What we choose to do for a living reflects who we are. Each neighborhood has a different mix of occupations represented, and together these tell you about the neighborhood and help you understand if this neighborhood may fit your lifestyle.
In the Boston neighborhood, 68.3% of the working population is employed in executive, management, and professional occupations. The second most important occupational group in this neighborhood is sales and service jobs, from major sales accounts, to working in fast food restaurants, with 17.8% of the residents employed. Other residents here are employed in clerical, assistant, and tech support occupations (8.2%), and 5.8% in manufacturing and laborer occupations.
The languages spoken by people in this neighborhood are diverse. These are tabulated as the languages people preferentially speak when they are at home with their families. The most common language spoken in the Boston neighborhood is English, spoken by 91.3% of households. Other important languages spoken here include Chinese and German/Yiddish.

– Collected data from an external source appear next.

/-! setFld -/
@[simp] theorem State.setFld_pending (f : Fld) (i v j : Nat) : (s.setFld f i v j).pending = s.pending := rfl
@[simp] theorem State.setFld_tick (f : Fld) (i v j : Nat) : (s.setFld f i v j).tick = s.tick := rfl
@[simp] theorem State.setFld_dt (f : Fld) (i v j : Nat) : (s.setFld f i v j).dt = s.dt := rfl
@[simp] theorem State.setFld_free (f : Fld) (i v j : Nat) : (s.setFld f i v j).free = s.free := rfl
@[simp] theorem State.setFld_hwSet (f : Fld) (i v j : Nat) : (s.setFld f i v j).hwSet = s.hwSet := rfl
@[simp] theorem State.setFld_hostSet (f : Fld) (i v j : Nat) : (s.setFld f i v j).hostSet = s.hostSet := rfl
@[simp] theorem State.setFld_force (f : Fld) (i v j : Nat) : (s.setFld f i v j).force = s.force := rfl
@[simp] theorem State.setFld_fbPend (f : Fld) (i v j : Nat) : (s.setFld f i v j).fbPend = s.fbPend := rfl
@[simp] theorem State.setFld_lastRead (f : Fld) (i v j : Nat) : (s.setFld f i v j).lastRead = s.lastRead := rfl
@[simp] theorem State.setFld_shmem (f : Fld) (i v j : Nat) : (s.setFld f i v j).shmem = s.shmem := rfl
@[simp] theorem State.setFld_arbLast (f : Fld) (i v j : Nat) : (s.setFld f i v j).arbLast = s.arbLast := rfl
@[simp] theorem State.setFld_hostWin (f : Fld) (i v j : Nat) : (s.setFld f i v j).hostWin = s.hostWin := rfl
@[simp] theorem State.setFld_engines (f : Fld) (i v j : Nat) : (s.setFld f i v j).engines = s.engines := rfl
@[simp] theorem State.setFld_axes (f : Fld) (i v j : Nat) : (s.setFld f i v j).axes = s.axes := rfl
@[simp] theorem State.setFld_banks (f : Fld) (i v j : Nat) : (s.setFld f i v j).banks = s.banks := rfl
@[simp] theorem State.setFld_fb (f : Fld) (i v j : Nat) : (s.setFld f i v j).fb = s.fb := rfl
@[simp] theorem State.setFld_po (f : Fld) (i v j : Nat) : (s.setFld f i v j).po = s.po := rfl
@[simp] theorem State.setFld_mot (f : Fld) (i v j : Nat) : (s.setFld f i v j).mot = s.mot := rfl
@[simp] theorem State.setFld_shaft (f : Fld) (i v j : Nat) : (s.setFld f i v j).shaft = s.shaft := rfl
@[simp] theorem State.setFld_mon (f : Fld) (i v j : Nat) : (s.setFld f i v j).mon = s.mon := rfl
@[simp] theorem State.setFld_funcs (f : Fld) (i v j : Nat) : (s.setFld f i v j).funcs = s.funcs := rfl
@[simp] theorem State.setFld_accepted (f : Fld) (i v j : Nat) : (s.setFld f i v j).accepted = s.accepted := rfl
@[simp] theorem State.setFld_hostOut (f : Fld) (i v j : Nat) : (s.setFld f i v j).hostOut = s.hostOut := rfl
@[simp] theorem State.setFld_fetchLast (f : Fld) (i v j : Nat) : (s.setFld f i v j).fetchLast = s.fetchLast := rfl
@[simp] theorem State.setFld_ownChanges (f : Fld) (i v j : Nat) : (s.setFld f i v j).ownChanges = s.ownChanges := rfl
@[simp] theorem State.setFld_doms (f : Fld) (i v j : Nat) : (s.setFld f i v j).doms = s.doms := rfl
@[simp] theorem State.setFld_time (f : Fld) (i v j : Nat) : (s.setFld f i v j).time = s.time := rfl
@[simp] theorem State.setFld_fdb (f : Fld) (i v j : Nat) : (s.setFld f i v j).fdb = s.fdb := rfl
@[simp] theorem State.setFld_ports (f : Fld) (i v j : Nat) : (s.setFld f i v j).ports = s.ports := rfl
@[simp] theorem State.setFld_txqs (f : Fld) (i v j : Nat) : (s.setFld f i v j).txqs = s.txqs := rfl
@[simp] theorem State.setFld_rx (f : Fld) (i v j : Nat) : (s.setFld f i v j).rx = s.rx := rfl
@[simp] theorem State.setFld_wireOut (f : Fld) (i v j : Nat) : (s.setFld f i v j).wireOut = s.wireOut := rfl
@[simp] theorem State.setFld_cans (f : Fld) (i v j : Nat) : (s.setFld f i v j).cans = s.cans := rfl
@[simp] theorem State.setFld_dios (f : Fld) (i v j : Nat) : (s.setFld f i v j).dios = s.dios := rfl
@[simp] theorem State.setFld_dio (f : Fld) (i v j : Nat) : (s.setFld f i v j).dio = s.dio := rfl
@[simp] theorem State.setFld_saf (f : Fld) (i v j : Nat) : (s.setFld f i v j).saf = s.saf := rfl
@[simp] theorem State.setFld_fo (f : Fld) (i v j : Nat) : (s.setFld f i v j).fo = s.fo := rfl
@[simp] theorem State.setFld_prof (f : Fld) (i v j : Nat) : (s.setFld f i v j).prof = s.prof := rfl
@[simp] theorem State.setFld_store (f : Fld) (i v j : Nat) : (s.setFld f i v j).store = s.store := rfl
@[simp] theorem State.setFld_pwr (f : Fld) (i v j : Nat) : (s.setFld f i v j).pwr = s.pwr := rfl
@[simp] theorem State.setFld_plugs (f : Fld) (i v j : Nat) : (s.setFld f i v j).plugs = s.plugs := rfl
@[simp] theorem State.setFld_thm (f : Fld) (i v j : Nat) : (s.setFld f i v j).thm = s.thm := rfl
@[simp] theorem State.setFld_eng (f : Fld) (i v j : Nat) (k : EngId) : (s.setFld f i v j).eng k = s.eng k := rfl
@[simp] theorem State.setFld_ax (f : Fld) (i v j : Nat) (k : AxId) : (s.setFld f i v j).ax k = s.ax k := rfl
@[simp] theorem State.setFld_bnk (f : Fld) (i v j : Nat) (k : BankId) : (s.setFld f i v j).bnk k = s.bnk k := rfl
@[simp] theorem State.setFld_fn (f : Fld) (i v j : Nat) (k : FnId) : (s.setFld f i v j).fn k = s.fn k := rfl
@[simp] theorem State.setFld_fbk (f : Fld) (i v j : Nat) (k : AxId) : (s.setFld f i v j).fbk k = s.fbk k := rfl
@[simp] theorem State.setFld_motion (f : Fld) (i v j : Nat) (k : AxId) : (s.setFld f i v j).motion k = s.motion k := rfl
@[simp] theorem State.setFld_moni (f : Fld) (i v j : Nat) (k : AxId) : (s.setFld f i v j).moni k = s.moni k := rfl
@[simp] theorem State.setFld_failover (f : Fld) (i v j : Nat) (k : AxId) : (s.setFld f i v j).failover k = s.failover k := rfl
@[simp] theorem State.setFld_plug (f : Fld) (i v j : Nat) (k : AxId) : (s.setFld f i v j).plug k = s.plug k := rfl
@[simp] theorem State.setFld_rep (f : Fld) (i v j : Nat) (k : PoId) : (s.setFld f i v j).rep k = s.rep k := rfl
@[simp] theorem State.setFld_can (f : Fld) (i v j : Nat) (k : CanId) : (s.setFld f i v j).can k = s.can k := rfl
@[simp] theorem State.setFld_chan (f : Fld) (i v j : Nat) (k : DioId) : (s.setFld f i v j).chan k = s.chan k := rfl
@[simp] theorem State.setFld_port (f : Fld) (i v j : Nat) (k : PortId) : (s.setFld f i v j).port k = s.port k := rfl
@[simp] theorem State.setFld_txq (f : Fld) (i v j : Nat) (k : TxqId) : (s.setFld f i v j).txq k = s.txq k := rfl
@[simp] theorem State.setFld_dom (f : Fld) (i v j : Nat) (k : Fin 2) : (s.setFld f i v j).dom k = s.dom k := rfl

Boston's Beacon Hill blue-blood streets, Brooklyn's Orthodox Jewish enclaves, Los Angeles' Persian neighborhoods. Each has its own culture derived primarily from the ancestries and culture of the residents who call these neighborhoods home. Likewise, each neighborhood in America has its own culture – some more unique than others – based on lifestyle, occupations, the types of households – and importantly – on the ethnicities and ancestries of the people who live in the neighborhood. Understanding where people came from, who their grandparents or great-grandparents were, can help you understand how a neighborhood is today.
In the Boston neighborhood in Louisville, KY, residents most commonly identify their ethnicity or ancestry as English (25.4%). There are also a number of people of Irish ancestry (19.9%), and residents who report German roots (16.4%), and some of the residents are also of Asian ancestry (7.7%), along with some Italian ancestry residents (7.7%), among others.
How you get to work – car, bus, train or other means – and how much of your day it takes to do so is a large quality of life and financial issue. Especially with gasoline prices rising and expected to continue doing so, the length and means of one's commute can be a financial burden. Some neighborhoods are physically located so that many residents have to drive in their own car, others are set up so many walk to work, or can take a train, bus, or bike. The greatest number of commuters in Boston neighborhood spend between 30 and 45 minutes commuting one-way to work (45.2% of working residents), which is at or a bit above the average length of a commute across all U.S. neighborhoods.
Here most residents (64.9%) drive alone in a private automobile to get to work. In addition, quite a number also carpool with coworkers, friends, or neighbors to get to work (10.4%) . In a neighborhood like this, as in most of the nation, many residents find owning a car useful for getting to work.